Saved data entries:
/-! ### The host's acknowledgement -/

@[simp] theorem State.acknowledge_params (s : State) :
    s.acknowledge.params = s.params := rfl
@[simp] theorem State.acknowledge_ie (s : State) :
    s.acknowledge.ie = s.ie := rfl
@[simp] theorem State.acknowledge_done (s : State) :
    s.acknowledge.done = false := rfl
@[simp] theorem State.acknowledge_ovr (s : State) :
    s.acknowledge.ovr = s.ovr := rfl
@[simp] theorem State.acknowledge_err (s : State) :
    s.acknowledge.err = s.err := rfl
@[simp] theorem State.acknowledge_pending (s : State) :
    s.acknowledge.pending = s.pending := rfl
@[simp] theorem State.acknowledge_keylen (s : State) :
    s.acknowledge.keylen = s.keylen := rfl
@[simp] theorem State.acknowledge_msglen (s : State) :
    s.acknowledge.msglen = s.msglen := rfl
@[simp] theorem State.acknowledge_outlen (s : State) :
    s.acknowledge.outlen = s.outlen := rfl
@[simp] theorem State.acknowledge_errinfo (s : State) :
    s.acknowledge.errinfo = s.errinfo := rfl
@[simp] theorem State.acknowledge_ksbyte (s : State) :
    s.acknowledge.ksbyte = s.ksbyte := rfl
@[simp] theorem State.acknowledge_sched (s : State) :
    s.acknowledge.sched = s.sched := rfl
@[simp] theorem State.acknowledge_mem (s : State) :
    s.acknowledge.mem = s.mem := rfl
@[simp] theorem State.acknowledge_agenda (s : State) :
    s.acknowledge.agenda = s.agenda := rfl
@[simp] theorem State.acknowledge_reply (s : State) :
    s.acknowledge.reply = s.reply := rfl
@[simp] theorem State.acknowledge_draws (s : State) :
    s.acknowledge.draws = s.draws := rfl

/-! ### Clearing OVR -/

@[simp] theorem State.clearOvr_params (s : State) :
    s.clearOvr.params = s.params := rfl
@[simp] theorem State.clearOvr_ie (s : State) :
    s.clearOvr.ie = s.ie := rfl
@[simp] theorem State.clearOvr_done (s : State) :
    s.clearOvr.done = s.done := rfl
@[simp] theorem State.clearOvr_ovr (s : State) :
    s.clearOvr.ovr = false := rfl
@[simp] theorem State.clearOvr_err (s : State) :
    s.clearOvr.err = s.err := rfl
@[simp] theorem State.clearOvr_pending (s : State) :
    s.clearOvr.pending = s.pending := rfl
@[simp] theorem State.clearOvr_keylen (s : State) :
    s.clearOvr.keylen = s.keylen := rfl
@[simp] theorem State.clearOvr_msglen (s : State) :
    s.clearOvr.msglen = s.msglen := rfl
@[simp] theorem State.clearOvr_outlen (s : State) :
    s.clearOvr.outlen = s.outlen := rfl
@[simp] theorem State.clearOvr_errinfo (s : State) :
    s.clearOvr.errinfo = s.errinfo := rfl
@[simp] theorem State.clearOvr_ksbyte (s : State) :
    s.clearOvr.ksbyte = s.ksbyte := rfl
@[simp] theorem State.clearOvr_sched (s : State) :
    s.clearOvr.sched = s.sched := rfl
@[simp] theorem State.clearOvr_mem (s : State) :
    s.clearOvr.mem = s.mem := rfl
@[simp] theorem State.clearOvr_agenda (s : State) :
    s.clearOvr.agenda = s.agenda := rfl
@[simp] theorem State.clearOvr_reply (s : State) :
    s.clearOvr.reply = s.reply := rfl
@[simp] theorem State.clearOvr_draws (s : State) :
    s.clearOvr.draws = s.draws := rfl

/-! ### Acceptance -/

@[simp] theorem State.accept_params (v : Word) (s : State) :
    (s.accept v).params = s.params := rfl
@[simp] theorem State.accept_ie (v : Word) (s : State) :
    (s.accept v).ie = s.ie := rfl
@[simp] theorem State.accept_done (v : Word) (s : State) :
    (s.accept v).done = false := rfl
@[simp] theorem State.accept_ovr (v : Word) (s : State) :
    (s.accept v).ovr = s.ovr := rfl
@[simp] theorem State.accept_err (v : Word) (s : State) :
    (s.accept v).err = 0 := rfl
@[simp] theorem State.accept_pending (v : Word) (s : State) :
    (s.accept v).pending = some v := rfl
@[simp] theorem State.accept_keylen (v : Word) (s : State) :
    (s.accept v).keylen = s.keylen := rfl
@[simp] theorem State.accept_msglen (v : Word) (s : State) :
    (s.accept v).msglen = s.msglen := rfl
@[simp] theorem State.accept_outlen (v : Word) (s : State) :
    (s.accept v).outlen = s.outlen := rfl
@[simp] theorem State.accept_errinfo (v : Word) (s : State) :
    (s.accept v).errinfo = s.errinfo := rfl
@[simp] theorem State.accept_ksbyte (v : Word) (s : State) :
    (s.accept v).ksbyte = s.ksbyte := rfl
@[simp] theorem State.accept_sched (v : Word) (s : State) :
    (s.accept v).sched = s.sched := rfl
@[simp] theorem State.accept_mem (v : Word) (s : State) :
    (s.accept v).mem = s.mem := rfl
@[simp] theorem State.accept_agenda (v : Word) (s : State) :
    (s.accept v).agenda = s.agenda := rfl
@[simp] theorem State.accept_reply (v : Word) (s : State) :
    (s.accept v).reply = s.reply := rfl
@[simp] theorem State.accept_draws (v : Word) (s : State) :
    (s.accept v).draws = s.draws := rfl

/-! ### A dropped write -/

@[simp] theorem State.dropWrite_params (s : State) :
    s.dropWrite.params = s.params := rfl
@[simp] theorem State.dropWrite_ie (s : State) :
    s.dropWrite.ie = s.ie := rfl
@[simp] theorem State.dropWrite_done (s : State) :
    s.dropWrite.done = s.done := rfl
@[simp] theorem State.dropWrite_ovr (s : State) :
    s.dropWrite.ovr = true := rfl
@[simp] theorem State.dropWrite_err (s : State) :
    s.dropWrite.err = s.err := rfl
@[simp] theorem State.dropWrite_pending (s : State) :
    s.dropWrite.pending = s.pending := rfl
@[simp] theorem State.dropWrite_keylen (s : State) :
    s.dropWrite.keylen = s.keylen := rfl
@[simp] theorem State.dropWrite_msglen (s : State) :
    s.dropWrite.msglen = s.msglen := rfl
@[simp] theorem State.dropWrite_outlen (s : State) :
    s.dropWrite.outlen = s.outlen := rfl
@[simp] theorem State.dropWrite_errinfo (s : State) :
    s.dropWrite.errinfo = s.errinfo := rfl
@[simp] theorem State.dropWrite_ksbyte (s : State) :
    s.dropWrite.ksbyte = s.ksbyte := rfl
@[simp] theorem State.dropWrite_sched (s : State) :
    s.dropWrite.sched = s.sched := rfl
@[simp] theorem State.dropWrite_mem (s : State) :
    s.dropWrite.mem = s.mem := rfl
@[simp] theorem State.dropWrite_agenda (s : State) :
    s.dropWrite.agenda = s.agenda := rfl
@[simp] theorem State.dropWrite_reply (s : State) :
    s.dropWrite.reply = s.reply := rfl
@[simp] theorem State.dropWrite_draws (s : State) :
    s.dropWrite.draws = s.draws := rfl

ACTIVITY: This task calls for every entry above to be transcribed exactly.

SOLUTION TO THE PROBLEM:
/-! ### The host's acknowledgement -/

@[simp] theorem State.acknowledge_params (s : State) :
    s.acknowledge.params = s.params := rfl
@[simp] theorem State.acknowledge_ie (s : State) :
    s.acknowledge.ie = s.ie := rfl
@[simp] theorem State.acknowledge_done (s : State) :
    s.acknowledge.done = false := rfl
@[simp] theorem State.acknowledge_ovr (s : State) :
    s.acknowledge.ovr = s.ovr := rfl
@[simp] theorem State.acknowledge_err (s : State) :
    s.acknowledge.err = s.err := rfl
@[simp] theorem State.acknowledge_pending (s : State) :
    s.acknowledge.pending = s.pending := rfl
@[simp] theorem State.acknowledge_keylen (s : State) :
    s.acknowledge.keylen = s.keylen := rfl
@[simp] theorem State.acknowledge_msglen (s : State) :
    s.acknowledge.msglen = s.msglen := rfl
@[simp] theorem State.acknowledge_outlen (s : State) :
    s.acknowledge.outlen = s.outlen := rfl
@[simp] theorem State.acknowledge_errinfo (s : State) :
    s.acknowledge.errinfo = s.errinfo := rfl
@[simp] theorem State.acknowledge_ksbyte (s : State) :
    s.acknowledge.ksbyte = s.ksbyte := rfl
@[simp] theorem State.acknowledge_sched (s : State) :
    s.acknowledge.sched = s.sched := rfl
@[simp] theorem State.acknowledge_mem (s : State) :
    s.acknowledge.mem = s.mem := rfl
@[simp] theorem State.acknowledge_agenda (s : State) :
    s.acknowledge.agenda = s.agenda := rfl
@[simp] theorem State.acknowledge_reply (s : State) :
    s.acknowledge.reply = s.reply := rfl
@[simp] theorem State.acknowledge_draws (s : State) :
    s.acknowledge.draws = s.draws := rfl

/-! ### Clearing OVR -/

@[simp] theorem State.clearOvr_params (s : State) :
    s.clearOvr.params = s.params := rfl
@[simp] theorem State.clearOvr_ie (s : State) :
    s.clearOvr.ie = s.ie := rfl
@[simp] theorem State.clearOvr_done (s : State) :
    s.clearOvr.done = s.done := rfl
@[simp] theorem State.clearOvr_ovr (s : State) :
    s.clearOvr.ovr = false := rfl
@[simp] theorem State.clearOvr_err (s : State) :
    s.clearOvr.err = s.err := rfl
@[simp] theorem State.clearOvr_pending (s : State) :
    s.clearOvr.pending = s.pending := rfl
@[simp] theorem State.clearOvr_keylen (s : State) :
    s.clearOvr.keylen = s.keylen := rfl
@[simp] theorem State.clearOvr_msglen (s : State) :
    s.clearOvr.msglen = s.msglen := rfl
@[simp] theorem State.clearOvr_outlen (s : State) :
    s.clearOvr.outlen = s.outlen := rfl
@[simp] theorem State.clearOvr_errinfo (s : State) :
    s.clearOvr.errinfo = s.errinfo := rfl
@[simp] theorem State.clearOvr_ksbyte (s : State) :
    s.clearOvr.ksbyte = s.ksbyte := rfl
@[simp] theorem State.clearOvr_sched (s : State) :
    s.clearOvr.sched = s.sched := rfl
@[simp] theorem State.clearOvr_mem (s : State) :
    s.clearOvr.mem = s.mem := rfl
@[simp] theorem State.clearOvr_agenda (s : State) :
    s.clearOvr.agenda = s.agenda := rfl
@[simp] theorem State.clearOvr_reply (s : State) :
    s.clearOvr.reply = s.reply := rfl
@[simp] theorem State.clearOvr_draws (s : State) :
    s.clearOvr.draws = s.draws := rfl

/-! ### Acceptance -/

@[simp] theorem State.accept_params (v : Word) (s : State) :
    (s.accept v).params = s.params := rfl
@[simp] theorem State.accept_ie (v : Word) (s : State) :
    (s.accept v).ie = s.ie := rfl
@[simp] theorem State.accept_done (v : Word) (s : State) :
    (s.accept v).done = false := rfl
@[simp] theorem State.accept_ovr (v : Word) (s : State) :
    (s.accept v).ovr = s.ovr := rfl
@[simp] theorem State.accept_err (v : Word) (s : State) :
    (s.accept v).err = 0 := rfl
@[simp] theorem State.accept_pending (v : Word) (s : State) :
    (s.accept v).pending = some v := rfl
@[simp] theorem State.accept_keylen (v : Word) (s : State) :
    (s.accept v).keylen = s.keylen := rfl
@[simp] theorem State.accept_msglen (v : Word) (s : State) :
    (s.accept v).msglen = s.msglen := rfl
@[simp] theorem State.accept_outlen (v : Word) (s : State) :
    (s.accept v).outlen = s.outlen := rfl
@[simp] theorem State.accept_errinfo (v : Word) (s : State) :
    (s.accept v).errinfo = s.errinfo := rfl
@[simp] theorem State.accept_ksbyte (v : Word) (s : State) :
    (s.accept v).ksbyte = s.ksbyte := rfl
@[simp] theorem State.accept_sched (v : Word) (s : State) :
    (s.accept v).sched = s.sched := rfl
@[simp] theorem State.accept_mem (v : Word) (s : State) :
    (s.accept v).mem = s.mem := rfl
@[simp] theorem State.accept_agenda (v : Word) (s : State) :
    (s.accept v).agenda = s.agenda := rfl
@[simp] theorem State.accept_reply (v : Word) (s : State) :
    (s.accept v).reply = s.reply := rfl
@[simp] theorem State.accept_draws (v : Word) (s : State) :
    (s.accept v).draws = s.draws := rfl

/-! ### A dropped write -/

@[simp] theorem State.dropWrite_params (s : State) :
    s.dropWrite.params = s.params := rfl
@[simp] theorem State.dropWrite_ie (s : State) :
    s.dropWrite.ie = s.ie := rfl
@[simp] theorem State.dropWrite_done (s : State) :
    s.dropWrite.done = s.done := rfl
@[simp] theorem State.dropWrite_ovr (s : State) :
    s.dropWrite.ovr = true := rfl
@[simp] theorem State.dropWrite_err (s : State) :
    s.dropWrite.err = s.err := rfl
@[simp] theorem State.dropWrite_pending (s : State) :
    s.dropWrite.pending = s.pending := rfl
@[simp] theorem State.dropWrite_keylen (s : State) :
    s.dropWrite.keylen = s.keylen := rfl
@[simp] theorem State.dropWrite_msglen (s : State) :
    s.dropWrite.msglen = s.msglen := rfl
@[simp] theorem State.dropWrite_outlen (s : State) :
    s.dropWrite.outlen = s.outlen := rfl
@[simp] theorem State.dropWrite_errinfo (s : State) :
    s.dropWrite.errinfo = s.errinfo := rfl
@[simp] theorem State.dropWrite_ksbyte (s : State) :
    s.dropWrite.ksbyte = s.ksbyte := rfl
@[simp] theorem State.dropWrite_sched (s : State) :
    s.dropWrite.sched = s.sched := rfl
@[simp] theorem State.dropWrite_mem (s : State) :
    s.dropWrite.mem = s.mem := rfl
@[simp] theorem State.dropWrite_agenda (s : State) :
    s.dropWrite.agenda = s.agenda := rfl
@[simp] theorem State.dropWrite_reply (s : State) :
    s.dropWrite.reply = s.reply := rfl
@[simp] theorem State.dropWrite_draws (s : State) :
    s.dropWrite.draws = s.draws := rfl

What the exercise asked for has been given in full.